■ **TASK**
For the entries below, say how many lines hold the word "Prop", with the number as the only reply.
+++ INPUT
-- ==== Sys2Proof/Machine/Registers.lean ====
section
/-! DEFINITION. The writes of the CPU registers (10 R20 to R25), one accessor each. -/

namespace Sys2Proof.Machine

/-- `A <- v` (10 R20). -/
def State.setA (s : State) (v : Byte) : State := { s with cpu := { s.cpu with a := v } }

/-- `X <- v` (10 R21). -/
def State.setX (s : State) (v : Byte) : State := { s with cpu := { s.cpu with x := v } }

/-- `Y <- v` (10 R22). -/
def State.setY (s : State) (v : Byte) : State := { s with cpu := { s.cpu with y := v } }

/-- `PC <- v` (10 R23). -/
def State.setPc (s : State) (v : Word) : State := { s with cpu := { s.cpu with pc := v } }

/-- `SP <- v` (10 R24). -/
def State.setSp (s : State) (v : Word) : State := { s with cpu := { s.cpu with sp := v } }

/-- `P <- v` (10 R25). -/
def State.setP (s : State) (v : Byte) : State := { s with cpu := { s.cpu with p := v } }

end Sys2Proof.Machine
end

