/-- A step is exec of the instruction that the bytes at PC decode to, then three PPU steps for each cycle (40 R183,
40 R165, 51 R440, 51 R441). Rests on the choices of log entries 4 and 8. -/
def Obligations.StepRunsTheDecodedInstruction : Prop :=
  (∀ (s s1 s2 : State) (bytes : List Byte) (i : Instr), s.fault = none → beforeFetch s = .ok () s1 →
    decode bytes = .instr i [] → fetchBytes bytes.length s1 = .ok bytes s2 →
    step s = match exec i s2 with
      | .next t => (ppuSteps (3 * cyclesOf t.config i) t).outcome
      | .fault f => .fault f
      | .refused r => .refused r) ∧
  (∀ (s : State) (bytes : List Byte),
    (∀ k, k < bytes.length → storedByte s (s.cpu.pc + BitVec.ofNat 16 k) = bytes[k]?) →
    fetchBytes bytes.length s = .ok bytes (s.setPc (s.cpu.pc + BitVec.ofNat 16 bytes.length))) ∧
  ∀ s : State, Quiet s → beforeFetch s = .ok () s

/-- An instruction that is no control transfer leaves PC at its own address plus its length (40 R184). -/
def Obligations.ProgramCounterLaw : Prop :=
  ∀ (s t u : State) (i : Instr), s.schedule = [] → NoInterrupt s → prepare s = .ok i t →
    transfersControl i.row.name = false → branchCondition i.row.name t = false → step s = .next u →
    u.cpu.pc = s.cpu.pc + BitVec.ofNat 16 i.length

/-- A set fault stops the machine, a raised fault sets it, and the first fault met in the order of R491 ends the
step (10 R68, 60 R470, 00 R8, 60 R491, 60 R479). Rests on the choices of log entries 8, 9 and 20. -/
def Obligations.FaultsAreTerminalAndTheFirstDecides : Prop :=
  (∀ (s : State) (f : Fault), s.fault = some f → step s = .fault f ∧ hostStep s = s) ∧
  (∀ (s : State) (f : Fault), s.fault = none → step s = .fault f → (hostStep s).fault = some f) ∧
  (∀ s t : State, step s = .next t → s.fault = none ∧ t.fault = none ∧ hostStep s = t) ∧
  (∀ (s : State) (f : Fault), hostPart s = .fault f → beforeFetch s = .fault f) ∧
  (∀ (s t : State), hostPart s = .ok () t →
    (∀ f, transferIfRequested t = .fault f → beforeFetch s = .fault f) ∧
    ∀ u f, transferIfRequested t = .ok () u → handleInterrupts u = .fault f → beforeFetch s = .fault f) ∧
  (∀ (vector : Word) (s : State) (f : Fault),
    (pushFrame (s.setFlag .B false) = .fault f → takeInterrupt vector s = .fault f) ∧
    ∀ t, pushFrame (s.setFlag .B false) = .ok () t → readWord vector (t.setFlag .I true) = .fault f →
      takeInterrupt vector s = .fault f) ∧
  (∀ (s : State) (f : Fault), s.fault = none → beforeFetch s = .fault f → step s = .fault f) ∧
  (∀ s s1 : State, s.fault = none → beforeFetch s = .ok () s1 →
    (∀ f, fetch s1 = .fault f ∨ fetchInstr s1 = .fault f → step s = .fault f) ∧
    ∀ opcode s2, fetch s1 = .ok opcode s2 → opcodeEntry opcode = none → step s = .fault (.invalidOpcode opcode)) ∧
  (∀ (s t : State) (i : Instr), s.fault = none → prepare s = .ok i t →
    (∀ f, exec i t = .fault f → step s = .fault f) ∧
    ∀ u f, exec i t = .next u → ppuPart i u = .fault f → step s = .fault f) ∧
  (∀ (i : Instr) (s : State) (f : Fault), resolve (formOf i) s = .fault f → exec i s = .fault f) ∧
  (∀ (i : Instr) (s t : State) (a : Word) (f : Fault), i.row.name ∈ [Mnemonic.STA, .STX, .STY, .SAX] →
    resolve (formOf i) s = .ok (.address a) t → (∀ v, memWrite a v t = .fault f) → exec i s = .fault f) ∧
  (∀ (i : Instr) (s t : State) (a : Word) (f : Fault),
    i.row.name ∈ [Mnemonic.INC, .DEC, .ASL, .LSR, .ROL, .ROR, .DCP, .ISB, .SLO, .SRE, .RLA, .RRA] →
    resolve (formOf i) s = .ok (.address a) t →
    (memRead a t = .fault f → exec i s = .fault f) ∧
    ∀ m u, memRead a t = .ok m u → (∀ v, memWrite a v u = .fault f) → exec i s = .fault f) ∧
  (∀ s : State, s.fault = none → s.schedule = [] → s.dma.pending = true → 8 ≤ s.dma.page.toNat →
    step s = .fault (.dmaSourceOutOfRange s.dma.page)) ∧
  ∀ s : State, s.fault = none → s.schedule = [] → s.dma.pending = false → s.int.nmi = true → s.cpu.sp = 0x0100 →
    step s = .fault (.stackPointerOverflow 0x00FF)

/-- SetNZ writes bit 7 and bit 1 of P from the byte, a flag write writes its bit, and nothing else changes (00 R7). -/
def Obligations.StatusWritesTouchTheirFlagOnly : Prop :=
  (∀ (s : State) (v : Byte), s.setNZ v = s.setP (s.setNZ v).cpu.p ∧
    ∀ k, k < 8 → (s.setNZ v).cpu.p.getLsbD k =
      if k = 7 then v.getLsbD 7 else if k = 1 then decide (v = 0) else s.cpu.p.getLsbD k) ∧
  (∀ (s : State) (f : Flag) (b : Bool), s.setFlag f b = s.setP (s.setFlag f b).cpu.p ∧
    ∀ k, k < 8 → (s.setFlag f b).cpu.p.getLsbD k = if k = f.bit then b else s.cpu.p.getLsbD k) ∧
  [Flag.C, .Z, .I, .D, .B, .R, .V, .N].map Flag.bit = [0, 1, 2, 3, 4, 5, 6, 7]

/-- The direct modes resolve to the operand of their rule, by arithmetic on numbers, and change nothing (40 R168, 40
R169, 40 R170, 40 R171, 40 R172, 40 R173, 40 R174, 40 R175, 40 R176, 40 R180, 40 R181). Rests on the choices of
log entries 14 and 20. -/
def Obligations.AddressingModesResolve : Prop :=
  (∀ s, resolve .implied s = .ok .none s ∧ resolve .accumulator s = .ok .none s) ∧
  (∀ v s, resolve (.immediate v) s = .ok (.value v) s) ∧
  (∀ d s, ∃ a, resolve (.zeroPage d) s = .ok (.address a) s ∧ a.toNat = d.toNat) ∧
  (∀ d s, ∃ a, resolve (.zeroPageX d) s = .ok (.address a) s ∧ a.toNat = (d.toNat + s.cpu.x.toNat) % 0x100) ∧
  (∀ d s, ∃ a, resolve (.zeroPageY d) s = .ok (.address a) s ∧ a.toNat = (d.toNat + s.cpu.y.toNat) % 0x100) ∧
  (∀ w s, resolve (.absolute w) s = .ok (.address w) s) ∧
  (∀ w s, ∃ a, resolve (.absoluteX w) s = .ok (.address a) s ∧ a.toNat = (w.toNat + s.cpu.x.toNat) % 0x10000) ∧
  (∀ w s, ∃ a, resolve (.absoluteY w) s = .ok (.address a) s ∧ a.toNat = (w.toNat + s.cpu.y.toNat) % 0x10000) ∧
  (∀ (d : Byte) (s : State), ∃ a, resolve (.relative (displacementOf d)) s = .ok (.address a) s ∧
    (a.toNat : Int) =
      ((s.cpu.pc.toNat : Int) + (if d.toNat < 0x80 then (d.toNat : Int) else d.toNat - 0x100)) % 0x10000) ∧
  (∀ s, load .none s = .ok s.cpu.a s) ∧ (∀ v s, load (.value v) s = .ok v s) ∧
  ∀ a s, load (.address a) s = memRead a s

/-- The three indirect modes take the low byte at the pointer and the high byte at its plain 16-bit successor (40
R177, 40 R178, 40 R179, 20 R106). Rests on the choices of log entries 13 and 15. -/
def Obligations.IndirectModesDereferencePointers : Prop :=
  (∀ (d : Byte) (s : State), s.config.pageWrapPointers = false →
    (∃ a, resolve (.preIndexedIndirect d) s = .ok (.address a) s ∧
      a.toNat = (byteAt s.wram ((d.toNat + s.cpu.x.toNat) % 0x100)).toNat +
        0x100 * (byteAt s.wram ((d.toNat + s.cpu.x.toNat) % 0x100 + 1)).toNat) ∧
    ∃ a, resolve (.postIndexedIndirect d) s = .ok (.address a) s ∧
      a.toNat = ((byteAt s.wram d.toNat).toNat + 0x100 * (byteAt s.wram (d.toNat + 1)).toNat + s.cpu.y.toNat) % 0x10000) ∧
  (∀ (d : Byte) (s : State), s.config.pageWrapPointers = true →
    (∃ a, resolve (.preIndexedIndirect d) s = .ok (.address a) s ∧
      a.toNat = (byteAt s.wram ((d.toNat + s.cpu.x.toNat) % 0x100)).toNat +
        0x100 * (byteAt s.wram ((d.toNat + s.cpu.x.toNat + 1) % 0x100)).toNat) ∧
    ∃ a, resolve (.postIndexedIndirect d) s = .ok (.address a) s ∧
      a.toNat = ((byteAt s.wram d.toNat).toNat + 0x100 * (byteAt s.wram ((d.toNat + 1) % 0x100)).toNat +
        s.cpu.y.toNat) % 0x10000) ∧
  ∀ (p : Word) (s t u : State) (lo hi : Byte), s.config.pageWrapPointers = false → memRead p s = .ok lo t →
    memRead (p + 1) t = .ok hi u →
    ∃ a, resolve (.indirectAbsolute p) s = .ok (.address a) u ∧ a.toNat = lo.toNat + 0x100 * hi.toNat

/-- LDA, LDX and LDY load the operand byte into their register, set N and Z from it, and change nothing else (41
R191, 41 R192, 41 R193). Rests on the choices of log entries 15 and 17. -/
def Obligations.LoadsSetTheirRegisterAndNZ : Prop :=
  HasForms .LDA [(0xA9, .immediate), (0xA5, .zeroPage), (0xB5, .zeroPageX), (0xAD, .absolute),
    (0xBD, .absoluteX), (0xB9, .absoluteY), (0xA1, .preIndexedIndirect), (0xB1, .postIndexedIndirect)] ∧
  HasForms .LDX [(0xA2, .immediate), (0xA6, .zeroPage), (0xB6, .zeroPageY), (0xAE, .absolute),
    (0xBE, .absoluteY)] ∧
  HasForms .LDY [(0xA0, .immediate), (0xA4, .zeroPage), (0xB4, .zeroPageX), (0xAC, .absolute),
    (0xBC, .absoluteX)] ∧
  ReadsThen .LDA (fun m t => (t.setA m).setNZ m) ∧
  ReadsThen .LDX (fun m t => (t.setX m).setNZ m) ∧
  ReadsThen .LDY (fun m t => (t.setY m).setNZ m)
++++++
■ **ANSWER BELOW**
7